FINGER FOOD RECIPES: Buttermilk-Brined Chicken Breasts . . . Jamaican Jerk Chicken

By: Herald Wire Reports,

Buttermilk-Brined Chicken Breasts

2 cups low-fat buttermilk

1 tablespoon kosher salt

4 1-pound bone-in chicken breasts

1 tablespoon ground cinnamon

1 tablespoon ground cumin

1 tablespoon ground coriander

1 tablespoon sugar

1 tablespoon granulated garlic

1 tablespoon onion powder

1 tablespoon freshly ground black pepper

1 teaspoon ancho chile powder

1 teaspoon chipotle chile powder

1 teaspoon ground ginger

1 teaspoon ground sage

Your favorite sauce for chicken, barbecue or otherwise.

Pour the buttermilk into a large zip-top bag. Add the salt and the chicken breasts. Close the bag and squish the liquid around the chicken breasts. Put in the refrigerator and let sit overnight, turning the bag several times.

Combine the 11 herbs and spices in a small container with an airtight lid. You won’t use all of this mixture for this recipe, but use the extra within 6 months.

Oil the grill racks. Preheat your grill using all burners set on high and with the lid closed for 10 to 12 minutes.

When the grill is hot, cut off the center or back burner and adjust your heat to medium-high.

Remove the breasts from the bag and discard the brine. Pat the breasts dry and then sprinkle about a tablespoon of the rub on each breast, gently messaging the rub into the meat.

Place the chicken breasts, skin down, over the direct heat section of your grill, close the lid and cook for 3 to 4 minutes or until nicely seared. Turn and sear the other side for 3 to 4 minutes. Move the chicken breasts to the indirect area, cut your burners to medium, and close the lid.

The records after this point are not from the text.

/-- R63: an even run of codes fills whole bytes. -/
theorem codeBytes_even {n : Nat} (f : Nat → Nat) (spare : Nat) (h : n % 2 = 0) :
    (List.range (ceilDiv n 2)).map (codeByte (runCode f n spare)) = (List.range (n / 2)).map (codeByte f) := by
  rw [show ceilDiv n 2 = n / 2 by unfold ceilDiv; omega, codeBytes_whole]

/-- R63: of an odd run, the last code shares its byte with the spare half. -/
theorem codeBytes_odd {n : Nat} (f : Nat → Nat) (spare : Nat) (h : n % 2 = 1) :
    (List.range (ceilDiv n 2)).map (codeByte (runCode f n spare)) =
      (List.range (n / 2)).map (codeByte f) ++ [BitVec.ofNat 8 (f (n - 1) + 16 * spare)] := by
  have hlast : codeByte (runCode f n spare) (n / 2) = BitVec.ofNat 8 (f (n - 1) + 16 * spare) := by
    have hplace : 2 * (n / 2) = n - 1 := by omega
    simp only [codeByte, runCode, hplace, if_pos (show n - 1 < n by omega), if_neg (show ¬ n - 1 + 1 < n by omega)]
  rw [show ceilDiv n 2 = n / 2 + 1 by unfold ceilDiv; omega, List.range_succ, List.map_append, codeBytes_whole, List.map_cons, List.map_nil, hlast]

/-- R63: the module with everything pending applied and the dirty copies of a run of lines written back. -/
def State.cleaned (s : State) (first count : Nat) : State :=
  { s.drainAll with lines := s.drainAll.lines.map fun (e : Nat × LineTag) =>
    (e.1, if first ≤ e.1 && e.1 < first + count then { e.2 with dirty := false } else e.2) }

/-- R63: half a byte is its quotient or its remainder by 16. -/
theorem half_byte (b : Byte) (i : Nat) : (if i % 2 = 0 then b.toNat % 16 else b.toNat / 16) = b.toNat / 16 ^ (i % 2) % 16 := by
  rcases Nat.mod_two_eq_zero_or_one i with h | h
  · simp [h]
  · have := b.isLt
    simp only [h, Nat.one_ne_zero, if_false, Nat.pow_one]
    omega

section metadata
variable {s : State} {c : Cmd} {a b : Nat} (hbody : metadataBodyOk c = true) (howns : s.ownsCtx c.tenant c.ctx = true)
include hbody howns

section exportCodes
variable (hc : s.commanded 0x0A c) (hblocks : s.windowAddr c.tenant (c.at' 24 1) 2 (c.at' 8 8) (256 * c.at' 16 8) = some a)
  (hbuffer : s.windowAddr c.tenant (c.at' 25 1) 3 (c.at' 32 8) (ceilDiv (c.at' 16 8) 2) = some b)
include hc hblocks hbuffer

/-- R63: the codes of the blocks, as HBM then holds them, go to the buffer. -/
theorem metadataExport_happens :
    let n := c.at' 16 8
    let u := s.cleaned (a / 128) (2 * n)
    Happens .metadataExport s ((State.rawWrite { u with nextChoice := u.nextChoice + n % 2 } b ((List.range (ceilDiv n 2)).map
      (codeByte (runCode (fun i => u.code (a + 256 * i)) n ((Config.freeWord u.nextChoice).toNat % 16))))).finishRecord c 0) := by
  change execMetadataExport s = _
  refine (command_accepted hc (State.metadataStatus_accepts hblocks hbuffer hbody howns)).trans ?_
  rw [State.metadataPlaces_of_windows hblocks hbuffer]
  rfl

theorem metadataExport_even (h : c.at' 16 8 % 2 = 0) :
    let n := c.at' 16 8
    let u := s.cleaned (a / 128) (2 * n)
    Happens .metadataExport s
      ((u.rawWrite b ((List.range (n / 2)).map (codeByte fun i => u.code (a + 256 * i)))).finishRecord c 0) := by
  have hall := metadataExport_happens hbody howns hc hblocks hbuffer
  dsimp only at hall
  rwa [codeBytes_even _ _ h, h] at hall

theorem metadataExport_odd (h : c.at' 16 8 % 2 = 1) :
    let n := c.at' 16 8
    let u := s.cleaned (a / 128) (2 * n)
    let code := fun i => u.code (a + 256 * i)
    Happens .metadataExport s ((State.rawWrite { u with nextChoice := u.nextChoice + 1 } b ((List.range (n / 2)).map (codeByte code) ++
      [BitVec.ofNat 8 (code (n - 1) + 16 * ((Config.freeWord u.nextChoice).toNat % 16))])).finishRecord c 0) := by
  have hall := metadataExport_happens hbody howns hc hblocks hbuffer
  dsimp only at hall
  rwa [codeBytes_odd _ _ h, h] at hall

end exportCodes

/-- R63: the buffer is read, and without an error its codes go to the blocks, whose copies in the slices are dropped. -/
theorem metadataImport_eq (hc : s.commanded 0x0B c)
    (hblocks : s.windowAddr c.tenant (c.at' 24 1) 3 (c.at' 8 8) (256 * c.at' 16 8) = some a)
    (hbuffer : s.windowAddr c.tenant (c.at' 25 1) 2 (c.at' 32 8) (ceilDiv (c.at' 16 8) 2) = some b) :
    let n := c.at' 16 8
    let r := s.drainAll.rawRead b (ceilDiv n 2)
    let u := (List.range n).foldl (fun u i => u.setCode (a + 256 * i) ((r.2.1.getD (i / 2) 0).toNat / 16 ^ (i % 2) % 16)) r.1
    exec .metadataImport s = happen (
      if r.2.2 then (r.1.countPoison b (ceilDiv n 2) 0xFFFF (r.1.ownedCtx c) none 0).finishRecord c 4
      else ({ u with
        lines := Store.clear u.lines (a / 128) (2 * n)
        upsets := u.upsets.filter fun e => !(e.array == .slice && decide (a / 128 ≤ e.addr / 128) && decide (e.addr / 128 < a / 128 + 2 * n)) } :
          State).finishRecord c 0) := by
  change execMetadataImport s = _
  refine (command_accepted hc (State.metadataStatus_accepts hblocks hbuffer hbody howns)).trans ?_
  simp only [State.metadataPlaces_of_windows hblocks hbuffer, Option.getD_some, half_byte]

end metadata

end Sys2Proof.Machine

namespace Sys2Proof
open Machine

/-- Settles O54: one lemma for each command, put together in the order of the statement. -/
theorem contextCommands : Obligations.ContextCommands := by
  unfold Obligations.ContextCommands
  intro s c empty n shape
  refine ⟨fun hc hzero hrest hwindow => ⟨?loads, ctxload_refused hc hzero hrest hwindow⟩, ?updates, ?saves, ?restores, ?discards, ?exports, ?imports⟩
  case loads =>
    intro a howns hfree haddr r x
    have h := ctxload_reads hc hzero hrest hwindow howns hfree haddr
    have hclean (hp : r.2.2 = false) : ¬ r.2.2 = true := Bool.eq_false_iff.mp hp
    refine ⟨fun hp => h.trans (congrArg happen (if_pos hp)), fun hp hf h2 h64 => h.trans (congrArg happen ((if_neg (hclean hp)).trans (if_neg ?_))),
      fun hp hf => h.trans (congrArg happen ((if_neg (hclean hp)).trans (if_pos ?_)))⟩
    · change ¬ (!(x.fieldsOk && zeros r.2.1 2 8 && zeros r.2.1 64 256)) = true
      rw [hf, h2, h64]
      decide
    · change (!(x.fieldsOk && zeros r.2.1 2 8 && zeros r.2.1 64 256)) = true
      rw [hf]
      rfl
  case updates =>
    intro x hc hmask hzero hrest howns hx hfields
    have h := ctxupd_eq hc hmask hzero hrest howns hx hfields
    refine ⟨fun hlow => h.trans ?_, fun hhigh hst => h.trans ?_, fun hhigh hidle hsaved => h.trans ?_⟩
    · rw [if_pos (.inl hlow), Nat.testBit_lt_two_pow hlow]
      rfl
    · rw [if_pos (.inr hst)]
      rfl
    · rw [if_neg (by simp [hhigh, hidle, hsaved])]
      rfl
  case saves =>
    intro x hc hempty howns hx
    exact ⟨ctxsave_saves hempty hc howns hx, ctxsave_stops hempty hc howns hx, ctxsave_refused hempty hc howns hx⟩
  case restores =>
    intro x hc hempty howns hx
    exact ⟨ctxres_happens hempty hc howns hx, ctxres_refused hempty hc howns hx⟩
  case discards => exact fun hc hempty => ⟨ctxdisc_happens hempty hc, ctxdisc_refused hempty hc⟩
  case exports =>
    intro a b hc hshape howns hblocks hbuffer u code
    have hbody := metadataBodyOk_iff.mpr hshape
    exact ⟨metadataExport_even hbody howns hc hblocks hbuffer, metadataExport_odd hbody howns hc hblocks hbuffer⟩
  case imports =>
    intro a b hc hshape howns hblocks hbuffer r u
    have h := metadataImport_eq (metadataBodyOk_iff.mpr hshape) howns hc hblocks hbuffer
    exact ⟨fun hp => h.trans (congrArg happen (if_neg (Bool.eq_false_iff.mp hp))), fun hp => h.trans (congrArg happen (if_pos hp))⟩

end Sys2Proof
end

section
/-!
PROOFS. Data that returns, the grants of the crossbars, the write queues and late error traps (R51, R52, R54, R56, R105, R117, R249, R254, R368, R425).
-/
namespace Sys2Proof

theorem Store.del_put {α : Type} (m : Store α) (k : Nat) (v : α) : Store.del (Store.put m k v) k = Store.del m k := by
  induction m with
  | nil => simp [Store.put, Store.del]
  | cons e m ih =>
    obtain ⟨i, u⟩ := e
    rcases Nat.lt_trichotomy k i with h | rfl | h
    · simp [Store.put, Store.del, h]
    · simp [Store.put, Store.del]
    · simp [Store.put, Store.del, Nat.lt_asymm h, Nat.ne_of_gt h, ih]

You want to maintain about a 325-degree temperature. Grill-roast for about 45 minutes or until an instant-read thermometer reads 170 degrees in the thickest portion of the breast.

During the last 5 minutes, glaze the chicken with your choice of sauce on the skin side only. Remove the breasts from the grill to a platter and let rest for 5 minutes. Serve.

Yield: Serves 4.

Jamaican Jerk Chicken

¾ pound boneless, skinless chicken breast

1 tablespoon jerk seasoning

2 teaspoons canola oil

Remove visible fat from chicken. Sprinkle chicken with jerk seasoning, pressing it into the flesh. Heat oil in a nonstick skillet over medium-high heat. Add chicken and saute 5 minutes. Turn and saute 4 to 5 minutes. A meat thermometer should read 165 degrees.

Yield: Serves 2.

Approximate nutritional analysis per serving: 234 calories (26 percent from fat), 6.7 grams fat (0.9 grams saturated, 3.4 grams monounsaturated), 96 milligrams cholesterol, 39.7 grams protein, 2.0 grams carbohydrates, 0.9 grams fiber, 110 milligrams sodium.

Pigeon Peas and Rice

2 teaspoons canola oil

¼ cup diced/chopped onion

1 teaspoon minced garlic

3 tablespoons tomato sauce

1 cup rinsed and drained pigeon peas

½ cup long-grain white rice

1 cup water

2 tablespoons chopped parsley (optional)

Salt and fresh ground black pepper

Heat oil in a saucepan over medium high heat. Add onion and saute 1 to 2 minutes. Add garlic and tomato sauce and mix well. Add the peas, rice and water. Bring to a simmer, cover and cook 15 minutes. Rice will be cooked and the liquid absorbed.

Yield: Serves 2.

Approximate nutritional analysis per serving: 333 calories (14 percent from fat), 5.3 grams fat (0.5 grams saturated, 3 grams monounsaturated), no cholesterol, 9.8 grams protein, 61.6 grams carbohydrates, 7.2 grams fiber, 13 milligrams sodium.